Intervention in Haiti Is Still the Wrong Answer

The U.S. needs to break the pattern of constantly interfering in foreign crises in the misguided belief that our intervention can “help."

The Washington Post is still banging the drum for foreign intervention in Haiti:

Those who called for international intervention following Mr. Moïse’s killing, including this page, have been criticized for overlooking the checkered history of such attempts in the past, including the U.S. Marine Corps’s 19-year occupation of Haiti a century ago, and the United Nations-authorized insertion of U.S. troops by the Clinton administration in the mid-1990s. In this century, a U.N. stabilization force was deployed in Haiti for 13 years, until 2017.

Those interventions were problematic [bold mine-DL]. In the most recent instance, U.N. soldiers sent to Haiti from Nepal were the conduit for what became one of the world’s most severe cholera epidemics, and other U.N. troops fathered hundreds or more babies born to penniless local women and girls, amid credible allegations of rape and sexual exploitation.

Yet for all its unintended consequences, outside intervention could also establish a modicum of stability and order that would represent a major humanitarian improvement on the status quo, and with it, the prospect of lives saved and livelihoods enabled. In the cost-benefit analysis that would attend any fresh intervention, policymakers must be alert to the risks, but also to the enormous peril of continuing to do nothing.

Like their previous editorials calling for military intervention in Haiti, this one waves away the destructive consequences of previous interventions as if they don’t matter. They were “problematic”! I suppose that’s one way to describe an occupation that violently suppressed rebellions by committing atrocities against the civilian population and imposed a system of forced labor on the country, but it shows that the Post editors are so fixated on this idea of intervening in Haiti that they don’t mind minimizing and whitewashing one of the most shameful chapters in U.S.-Haitian relations. Even if we allow that a military intervention today would would not be as harmful as that one was, that doesn’t mean it would do much good or that it would be welcomed by the Haitian people.

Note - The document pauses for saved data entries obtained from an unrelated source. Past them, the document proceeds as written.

/-! ### The end of a binding (R69, R70) -/

section
variable (i : Fin 8) (b : Binding) (result : PortResult) (mode : PortMode) (s : State)

theorem unbindNow_noBank (p : OpenPort) : unbindNow i p b none result mode s =
    post (.portRunEnd i b.source b.tag b.accepted result) (setPort i (some { p with mode := mode }) s) := rfl

variable {p : OpenPort} {k : BankId} {o : Owner}

theorem unbindNow_empty (hk : (p.bank k).content = .filling o 0) : unbindNow i p b (some k) result mode s =
    post (.portRunEnd i b.source b.tag b.accepted result)
      (setPort i (some { p.setBank k { p.bank k with content := .free } with mode := mode }) s) := by
  simp only [unbindNow, unbind, closeCurrent, closeBank, hk, if_true]
  rfl

theorem unbindNow_partial {fill : Nat} (hk : (p.bank k).content = .filling o fill) (hfill : fill ≠ 0) :
    unbindNow i p b (some k) result mode s = post (.portRunEnd i b.source b.tag b.accepted result)
      (post (.bankFull i k (p.bank k).base fill true o.source o.tag)
        (setPort i (some { p.setBank k { p.bank k with content := .full o fill } with mode := mode }) s)) := by
  simp only [unbindNow, unbind, closeCurrent, closeBank, hk, if_neg hfill]
  rfl

end

/-! ### CANCEL and the idle timer (R68, R71) -/

section
variable {h : Header} {s : State}

theorem cancelReaches_bound {i : Fin 8} {p : OpenPort} {b : Binding} {current : Option BankId} {idle : Timer}
    (hp : portOf h.port s = some (i, p)) (hm : p.mode = .bound b current idle)
    (hb : b.source = h.src ∧ b.tag = h.tag) :
    cancelReaches h s = unbindNow i p b current .cancelledByPeer .listening s := by
  simp only [cancelReaches, hp, hm, isOf_iff, if_pos hb]

theorem cancelReaches_unbound (hu : ∀ i : Fin 8, h.port.toNat = i.val → ¬bindsTo s.ports[i] h.src h.tag) :
    cancelReaches h s = s := by
  unfold cancelReaches
  split
  · rfl
  · rename_i hp
    split
    · rename_i hm
      exact if_neg (not_isOf_of_not_bindsTo (not_bindsTo_of_portOf hu hp) hm)
    all_goals rfl

end

theorem idleExpires_running {s : State} {i : Fin 8} {p : OpenPort} {b : Binding} {current : Option BankId} {n : Nat}
    (hp : s.ports[i] = some p) (hm : p.mode = .bound b current (some n)) :
    idleExpires i s = unbindNow i p b current .abandoned .listening s := by
  simp only [idleExpires, hp, hm, Option.isSome_some, if_true]

/-- Settles O19: a binding ends by `unbindNow`, which closes its current bank. -/
theorem bindingEnds : Obligations.BindingEnds := by
  unfold Obligations.BindingEnds
  refine ⟨fun i p b result mode s => ⟨unbindNow_noBank i b result mode s p,
      fun k o fill hk => ⟨?empty, fun hfill => unbindNow_partial i b result mode s hk hfill⟩⟩,
    fun s h x hs => ⟨fun i p b current idle hi hp hm hsource htag => ?cancels, fun hu => ?cancelsNothing⟩,
    fun s i p b current n hp hm => congrArg _ (idleExpires_running hp hm)⟩
  case empty =>
    rintro rfl
    exact unbindNow_empty i b result mode s hk
  case cancels =>
    rw [exec_cancelFrame hs, cancelReaches_bound (portOf_open (clearHandover s) hi hp) hm ⟨hsource, htag⟩]
  case cancelsNothing =>
    rw [exec_cancelFrame hs, cancelReaches_unbound (s := clearHandover s) hu]

/-! ### FINISH (R65, R66) -/

section
variable {p : OpenPort} {source tag : Byte}

theorem noteOf_some {n : Note} (hn : p.note = some n) (hs : n.source = source) (ht : n.tag = tag) :
    p.noteOf source tag = some n := by
  rw [OpenPort.noteOf, hn]; exact if_pos ⟨hs, ht⟩

theorem noteOf_none (h : ¬∃ n, p.note = some n ∧ n.source = source ∧ n.tag = tag) : p.noteOf source tag = none := by
  unfold OpenPort.noteOf
  split
  · rename_i n hn
    exact if_neg fun hrun => h ⟨n, hn, hrun⟩
  · rfl

end

theorem finishReaches_closed {h : Header} {s : State} (x : List Byte) (hp : portOf h.port s = none) :
    finishReaches h x s = haltedReply h .notBound s := by
  rw [finishReaches, hp]

section
variable {h : Header} {s : State} {i : Fin 8} {p : OpenPort} (x : List Byte) (hp : portOf h.port s = some (i, p))
include hp

theorem finishReaches_noted {n : Note} (hn : p.noteOf h.src h.tag = some n) :
    finishReaches h x s = offer (replyTo h .closed 0 (closedPayload n.matched n.accepted)) s := by
  simp only [finishReaches, hp, hn]

variable (hn : p.noteOf h.src h.tag = none)
include hn

theorem finishReaches_unbound (hu : ¬bindsTo (some p) h.src h.tag) :
    finishReaches h x s = haltedReply h .notBound s := by
  simp only [finishReaches, hp, hn]
  split
  · rename_i hm
    exact if_neg (not_isOf_of_not_bindsTo hu hm)
  all_goals rfl

variable {b : Binding} {current : Option BankId} {idle : Timer} (hm : p.mode = .bound b current idle)
  (hb : b.source = h.src ∧ b.tag = h.tag)
include hm hb

theorem finishReaches_short (hleft : b.accepted < b.count) :
    finishReaches h x s = offer (replyTo h .resume b.expected []) s := by
  simp only [finishReaches, hp, hn, hm, isOf_iff, if_pos hb, if_pos hleft]

theorem finishReaches_all (hall : b.count ≤ b.accepted) : finishReaches h x s = closeRun i p b current h x s := by
  simp only [finishReaches, hp, hn, hm, isOf_iff, if_pos hb, if_neg (Nat.not_lt.2 hall)]

end

/-- The end of a binding leaves the note as it is. -/
theorem unbind_note (i : Fin 8) (p : OpenPort) (b : Binding) (current : Option BankId) (result : PortResult)
    (mode : PortMode) (note : Option Note) :
    unbind i { p with note := note } b current result mode =
      ({ (unbind i p b current result mode).1 with note := note }, (unbind i p b current result mode).2) := by
  cases current with
  | none => rfl
  | some k => cases k <;> rfl

/-- The close of a run (R66) is a CLOSED, the note, and the end of the binding. -/
theorem closeRun_eq (i : Fin 8) (p : OpenPort) (b : Binding) (current : Option BankId) (h : Header) (x : List Byte)
    (s : State) :
    let matched : Bool := word32At x 0 = ~~~b.digest ∧ (word16At x 4).toNat = b.count
    let note : Note := { source := b.source, tag := b.tag, matched := matched, accepted := b.accepted }
    closeRun i p b current h x s = unbindNow i { p with note := some note } b current
      (if matched then .matched else .mismatched) .listening
      (offer (replyTo h .closed 0 (closedPayload matched b.accepted)) s) := by
  intro matched note
  rw [unbindNow, unbind_note]; rfl

/-- Settles O20: the note answers first, then the binding by its count, and HALTED otherwise. -/
theorem finishAnswers : Obligations.FinishAnswers := by
  intro s h d3 d2 d1 d0 c1 c0 hs u reply notBound
  let x : List Byte := [d3, d2, d1, d0, c1, c0]
  have hexec {t : State} (ht : finishReaches h x u = t) : exec .finishFrame s = .next t :=
    (exec_finishFrame hs).trans (congrArg _ ht)
  refine ⟨fun hout => hexec (finishReaches_closed x (portOf_out u hout)), fun i hi =>
    ⟨fun hnone => hexec (finishReaches_closed x (portOf_closed u hi hnone)), fun p hp => ?_⟩⟩
  have hport : portOf h.port u = some (i, p) := portOf_open u hi hp
  intro noted
  refine ⟨fun n hn hsource htag => hexec (finishReaches_noted x hport (noteOf_some hn hsource htag)),
    fun hnoted hu => hexec (finishReaches_unbound x hport (noteOf_none hnoted) (hp ▸ hu)),
    fun b current idle hnoted hm hsource htag =>
      ⟨fun hleft => hexec (finishReaches_short x hport (noteOf_none hnoted) hm ⟨hsource, htag⟩ hleft),
        fun hall => ?close⟩⟩
  case close =>
    intro matched note
    refine hexec ?_
    rw [finishReaches_all x hport (noteOf_none hnoted) hm ⟨hsource, htag⟩ hall, closeRun_eq, hsource, htag]
    rfl

end Sys2Proof.Machine
end

section
/-! A stripped ROLL with the own Src (O34): the own beacon's return, or the entry to SILENT, whose effects are those of
`enterSilent_order`, slot by slot and port by port. -/

namespace Sys2Proof.Machine

open Sys2Proof

/-! ### The beacon in flight (R127, R129) -/

theorem isBeaconInFlight_iff (r : RollCall) (number stamp : Word16) : isBeaconInFlight r number stamp = true ↔
    ∃ b, r.inFlight = some b ∧ b.sent = true ∧ b.number = number ∧ r.stamp = some stamp := by
  unfold isBeaconInFlight
  split
  · rename_i b hb
    simp only [Bool.and_eq_true, decide_eq_true_eq, hb, Option.some.injEq, exists_eq_left']
    tauto
  · rename_i hnone
    simp [hnone]

theorem alreadyReturned_eq {r : RollCall} {b : Beacon} (hb : r.inFlight = some b) : alreadyReturned r = b.returned := by
  rw [alreadyReturned, hb]

/-- The beacon's return clears the misses (R127), and closes a ring that was reported open (R129). -/
theorem beaconReturns_eq {s : State} {b : Beacon} (hb : s.rollCall.inFlight = some b) :
    let back : RollCall :=
      { s.rollCall with inFlight := some { b with returned := true }, misses := 0, ringOpen := false }
    beaconReturns s = if s.rollCall.ringOpen then post .ringClosed { s with rollCall := back }
      else { s with rollCall := back } := by
  simp only [beaconReturns, hb, Option.map_some]
  rfl

section
variable {s : State} (x : List Byte)

theorem ownRollReaches_silent (h : s.rollCall.silent = true) : ownRollReaches x s = s := if_pos h

variable (h : s.rollCall.silent = false)
include h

It is not enough to gesture at the unintended consequences of previous interventions. The burden is on the interventionist to anticipate the potential pitfalls and risks of this intervention and to explain how those can be avoided or kept to a minimum. The Post’s argument doesn’t begin to pass that test. Instead we get a variation on the old “do something” theme: doing “nothing” (i.e., not intervening militarily) threatens “enormous peril” while intervention promises stability and order.

The preferences of the Haitian people receive no serious consideration in the Post’s editorial. There is no acknowledgment that most Haitians do not want outside intervention. Many of them don’t want outside intervention because they remember what previous interventions have done to their country. Some don’t want it because they believe that Haitians should solve their own political problems without outside interference. There is likewise no acknowledgment that many Haitians resent how foreign governments have interfered in their politics and propped up abusive leaders for decades. The U.S. needs to break the pattern of constantly interfering in foreign crises in the misguided belief that our intervention can “help,” and Haiti needs the U.S. to break the pattern of repeatedly meddling in their affairs. As I have said before, listen to the Haitians opposed to outside intervention and respect their wishes.